Exercise brief = Tell how many lines in the following entries include the word "secureRead", giving the figure alone.

Data for review =
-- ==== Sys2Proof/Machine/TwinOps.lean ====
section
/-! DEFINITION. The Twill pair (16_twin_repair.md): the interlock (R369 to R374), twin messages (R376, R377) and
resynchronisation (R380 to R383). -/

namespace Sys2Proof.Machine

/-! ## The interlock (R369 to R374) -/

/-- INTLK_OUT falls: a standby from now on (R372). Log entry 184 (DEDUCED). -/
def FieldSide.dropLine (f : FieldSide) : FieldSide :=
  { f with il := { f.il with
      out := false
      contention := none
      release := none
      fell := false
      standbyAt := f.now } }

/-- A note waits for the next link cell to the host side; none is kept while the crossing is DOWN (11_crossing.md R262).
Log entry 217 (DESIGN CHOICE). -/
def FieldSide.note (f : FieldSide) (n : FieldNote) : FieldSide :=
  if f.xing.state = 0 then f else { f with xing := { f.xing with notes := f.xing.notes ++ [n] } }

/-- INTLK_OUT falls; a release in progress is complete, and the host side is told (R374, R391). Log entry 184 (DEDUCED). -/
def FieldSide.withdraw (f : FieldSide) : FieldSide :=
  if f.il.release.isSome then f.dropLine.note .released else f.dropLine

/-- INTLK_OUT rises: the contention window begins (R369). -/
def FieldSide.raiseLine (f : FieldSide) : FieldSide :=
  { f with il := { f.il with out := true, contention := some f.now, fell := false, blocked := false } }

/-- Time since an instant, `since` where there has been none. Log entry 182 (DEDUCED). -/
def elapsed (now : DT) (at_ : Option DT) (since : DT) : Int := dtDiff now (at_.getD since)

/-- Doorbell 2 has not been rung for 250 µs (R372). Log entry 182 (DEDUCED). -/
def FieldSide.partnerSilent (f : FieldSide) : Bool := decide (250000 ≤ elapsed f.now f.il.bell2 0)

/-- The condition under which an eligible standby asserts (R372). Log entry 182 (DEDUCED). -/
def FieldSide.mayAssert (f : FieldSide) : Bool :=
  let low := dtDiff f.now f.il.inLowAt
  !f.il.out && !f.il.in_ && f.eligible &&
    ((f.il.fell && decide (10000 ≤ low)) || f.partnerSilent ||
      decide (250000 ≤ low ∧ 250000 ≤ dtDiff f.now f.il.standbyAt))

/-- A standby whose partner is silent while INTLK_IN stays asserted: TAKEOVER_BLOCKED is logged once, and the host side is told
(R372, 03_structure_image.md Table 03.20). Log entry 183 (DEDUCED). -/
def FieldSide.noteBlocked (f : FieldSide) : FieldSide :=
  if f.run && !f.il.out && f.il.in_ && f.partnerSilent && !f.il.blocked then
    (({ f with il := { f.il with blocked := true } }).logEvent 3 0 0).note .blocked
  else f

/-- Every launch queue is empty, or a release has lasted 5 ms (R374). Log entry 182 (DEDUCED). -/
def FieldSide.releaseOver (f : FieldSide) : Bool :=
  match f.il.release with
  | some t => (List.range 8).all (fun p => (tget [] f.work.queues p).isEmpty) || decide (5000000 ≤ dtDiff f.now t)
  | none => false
* * *
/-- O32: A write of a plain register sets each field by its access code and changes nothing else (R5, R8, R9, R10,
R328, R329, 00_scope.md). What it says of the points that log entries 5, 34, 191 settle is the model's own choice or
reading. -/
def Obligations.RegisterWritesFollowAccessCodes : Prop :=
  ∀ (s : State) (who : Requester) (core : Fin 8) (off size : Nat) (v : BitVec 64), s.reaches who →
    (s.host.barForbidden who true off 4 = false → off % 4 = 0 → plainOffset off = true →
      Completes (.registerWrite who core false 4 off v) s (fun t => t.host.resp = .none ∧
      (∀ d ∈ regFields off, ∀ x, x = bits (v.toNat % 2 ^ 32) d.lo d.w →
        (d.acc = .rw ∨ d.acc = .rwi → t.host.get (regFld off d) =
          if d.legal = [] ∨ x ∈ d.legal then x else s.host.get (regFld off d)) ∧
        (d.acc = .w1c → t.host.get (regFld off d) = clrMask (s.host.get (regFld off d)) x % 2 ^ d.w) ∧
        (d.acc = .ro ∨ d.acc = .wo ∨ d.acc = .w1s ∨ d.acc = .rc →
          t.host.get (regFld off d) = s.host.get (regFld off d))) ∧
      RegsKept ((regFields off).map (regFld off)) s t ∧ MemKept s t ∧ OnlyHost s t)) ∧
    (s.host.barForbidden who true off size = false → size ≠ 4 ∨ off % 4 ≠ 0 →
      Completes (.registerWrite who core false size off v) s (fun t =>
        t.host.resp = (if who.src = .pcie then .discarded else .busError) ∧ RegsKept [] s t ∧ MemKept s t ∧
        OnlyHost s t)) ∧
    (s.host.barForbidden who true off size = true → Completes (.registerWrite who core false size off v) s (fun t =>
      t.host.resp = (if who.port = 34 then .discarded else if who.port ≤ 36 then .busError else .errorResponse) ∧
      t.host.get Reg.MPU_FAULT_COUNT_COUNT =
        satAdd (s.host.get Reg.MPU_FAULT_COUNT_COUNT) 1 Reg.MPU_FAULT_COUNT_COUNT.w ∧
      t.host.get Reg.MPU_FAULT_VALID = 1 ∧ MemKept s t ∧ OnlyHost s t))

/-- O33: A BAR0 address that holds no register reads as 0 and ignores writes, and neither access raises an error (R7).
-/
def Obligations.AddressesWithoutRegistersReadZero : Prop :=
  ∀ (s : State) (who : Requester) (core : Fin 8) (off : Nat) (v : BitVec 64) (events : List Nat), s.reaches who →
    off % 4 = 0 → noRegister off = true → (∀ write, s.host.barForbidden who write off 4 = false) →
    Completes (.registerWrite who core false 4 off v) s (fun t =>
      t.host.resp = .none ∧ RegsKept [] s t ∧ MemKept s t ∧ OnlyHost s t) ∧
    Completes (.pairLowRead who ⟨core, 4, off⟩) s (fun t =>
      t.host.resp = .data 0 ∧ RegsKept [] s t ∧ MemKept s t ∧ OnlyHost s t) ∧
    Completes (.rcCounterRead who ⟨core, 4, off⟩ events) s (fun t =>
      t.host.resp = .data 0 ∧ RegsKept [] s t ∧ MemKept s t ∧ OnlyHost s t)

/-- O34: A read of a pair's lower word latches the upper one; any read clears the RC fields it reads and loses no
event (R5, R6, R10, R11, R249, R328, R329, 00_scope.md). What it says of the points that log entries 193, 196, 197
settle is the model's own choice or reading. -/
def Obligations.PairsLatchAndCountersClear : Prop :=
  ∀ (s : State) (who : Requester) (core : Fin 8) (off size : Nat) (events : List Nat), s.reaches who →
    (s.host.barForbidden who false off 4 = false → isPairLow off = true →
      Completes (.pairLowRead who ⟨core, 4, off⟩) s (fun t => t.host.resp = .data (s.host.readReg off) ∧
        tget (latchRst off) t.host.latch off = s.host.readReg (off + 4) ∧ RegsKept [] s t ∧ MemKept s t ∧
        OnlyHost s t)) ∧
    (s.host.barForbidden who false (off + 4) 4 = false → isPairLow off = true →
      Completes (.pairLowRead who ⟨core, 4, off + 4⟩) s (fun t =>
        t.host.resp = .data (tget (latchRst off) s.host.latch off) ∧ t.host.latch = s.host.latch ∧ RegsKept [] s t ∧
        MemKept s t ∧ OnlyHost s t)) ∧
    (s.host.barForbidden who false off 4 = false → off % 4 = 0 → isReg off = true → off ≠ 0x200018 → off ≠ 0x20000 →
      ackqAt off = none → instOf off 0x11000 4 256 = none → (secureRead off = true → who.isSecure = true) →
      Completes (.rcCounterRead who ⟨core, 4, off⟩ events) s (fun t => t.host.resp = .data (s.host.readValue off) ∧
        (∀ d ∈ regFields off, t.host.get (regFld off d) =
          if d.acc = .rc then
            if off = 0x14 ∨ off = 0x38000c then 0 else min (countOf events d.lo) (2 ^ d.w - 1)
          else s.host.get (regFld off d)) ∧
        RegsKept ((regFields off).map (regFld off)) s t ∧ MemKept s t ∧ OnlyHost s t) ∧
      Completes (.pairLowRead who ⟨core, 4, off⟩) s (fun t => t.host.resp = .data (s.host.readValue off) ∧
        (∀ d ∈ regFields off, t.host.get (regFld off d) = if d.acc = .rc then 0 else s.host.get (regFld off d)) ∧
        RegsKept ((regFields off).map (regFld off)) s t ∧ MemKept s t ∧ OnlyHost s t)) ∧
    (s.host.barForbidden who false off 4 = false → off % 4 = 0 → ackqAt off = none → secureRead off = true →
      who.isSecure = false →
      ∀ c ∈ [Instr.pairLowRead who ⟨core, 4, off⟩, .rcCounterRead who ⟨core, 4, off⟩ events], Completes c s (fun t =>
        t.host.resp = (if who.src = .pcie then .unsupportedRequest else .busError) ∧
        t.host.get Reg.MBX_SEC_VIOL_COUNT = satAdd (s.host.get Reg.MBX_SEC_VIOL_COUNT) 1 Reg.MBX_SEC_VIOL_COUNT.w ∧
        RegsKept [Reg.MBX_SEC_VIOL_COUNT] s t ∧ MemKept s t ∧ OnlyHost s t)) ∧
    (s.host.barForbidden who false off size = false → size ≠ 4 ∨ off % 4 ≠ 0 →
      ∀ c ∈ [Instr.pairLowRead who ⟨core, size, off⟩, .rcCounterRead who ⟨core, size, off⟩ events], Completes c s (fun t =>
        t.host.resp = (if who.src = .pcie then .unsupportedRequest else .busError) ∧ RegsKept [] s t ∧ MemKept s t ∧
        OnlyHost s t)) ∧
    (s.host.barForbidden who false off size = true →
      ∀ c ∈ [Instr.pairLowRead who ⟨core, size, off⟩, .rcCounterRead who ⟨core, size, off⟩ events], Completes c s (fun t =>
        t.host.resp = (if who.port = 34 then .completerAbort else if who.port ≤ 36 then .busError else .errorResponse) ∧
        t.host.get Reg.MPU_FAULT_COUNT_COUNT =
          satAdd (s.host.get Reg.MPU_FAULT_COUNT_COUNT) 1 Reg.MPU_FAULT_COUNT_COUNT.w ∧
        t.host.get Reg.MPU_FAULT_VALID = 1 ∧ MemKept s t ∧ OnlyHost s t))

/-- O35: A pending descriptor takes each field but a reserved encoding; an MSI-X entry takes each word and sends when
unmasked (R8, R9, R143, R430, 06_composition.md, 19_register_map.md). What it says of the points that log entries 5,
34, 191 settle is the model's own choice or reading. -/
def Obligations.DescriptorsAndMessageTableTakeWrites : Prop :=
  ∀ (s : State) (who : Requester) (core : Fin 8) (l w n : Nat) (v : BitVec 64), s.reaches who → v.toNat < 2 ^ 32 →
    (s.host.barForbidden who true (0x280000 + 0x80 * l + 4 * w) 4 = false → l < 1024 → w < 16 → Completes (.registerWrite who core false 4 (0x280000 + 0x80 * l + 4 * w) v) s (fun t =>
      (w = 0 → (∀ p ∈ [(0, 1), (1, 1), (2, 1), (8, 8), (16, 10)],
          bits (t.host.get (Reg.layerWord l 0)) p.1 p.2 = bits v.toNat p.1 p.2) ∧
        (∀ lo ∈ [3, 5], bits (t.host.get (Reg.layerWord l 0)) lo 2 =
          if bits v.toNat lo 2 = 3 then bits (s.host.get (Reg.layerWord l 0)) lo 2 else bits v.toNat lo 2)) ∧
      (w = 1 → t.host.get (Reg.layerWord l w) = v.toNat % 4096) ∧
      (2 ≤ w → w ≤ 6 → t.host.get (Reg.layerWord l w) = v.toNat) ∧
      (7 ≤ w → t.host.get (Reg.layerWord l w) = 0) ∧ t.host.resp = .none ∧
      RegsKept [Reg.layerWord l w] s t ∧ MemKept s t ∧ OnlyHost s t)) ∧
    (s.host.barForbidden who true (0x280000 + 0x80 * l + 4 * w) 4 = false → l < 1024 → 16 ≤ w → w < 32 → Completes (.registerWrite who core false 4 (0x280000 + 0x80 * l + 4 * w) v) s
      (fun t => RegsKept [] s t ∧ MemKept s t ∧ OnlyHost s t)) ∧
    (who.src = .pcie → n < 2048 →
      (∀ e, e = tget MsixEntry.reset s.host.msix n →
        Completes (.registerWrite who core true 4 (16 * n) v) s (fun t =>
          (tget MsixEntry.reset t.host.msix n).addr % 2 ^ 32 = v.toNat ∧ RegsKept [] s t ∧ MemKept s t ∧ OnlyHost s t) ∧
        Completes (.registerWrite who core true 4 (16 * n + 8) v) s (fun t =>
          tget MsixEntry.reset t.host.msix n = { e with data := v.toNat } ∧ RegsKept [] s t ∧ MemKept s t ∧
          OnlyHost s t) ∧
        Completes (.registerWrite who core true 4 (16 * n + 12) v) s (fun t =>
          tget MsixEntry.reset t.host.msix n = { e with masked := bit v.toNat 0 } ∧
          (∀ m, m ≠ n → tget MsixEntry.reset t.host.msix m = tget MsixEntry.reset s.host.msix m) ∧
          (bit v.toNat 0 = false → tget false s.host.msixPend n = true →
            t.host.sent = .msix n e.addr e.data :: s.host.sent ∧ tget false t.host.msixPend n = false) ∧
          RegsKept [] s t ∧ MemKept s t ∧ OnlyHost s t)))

Expected answer = 2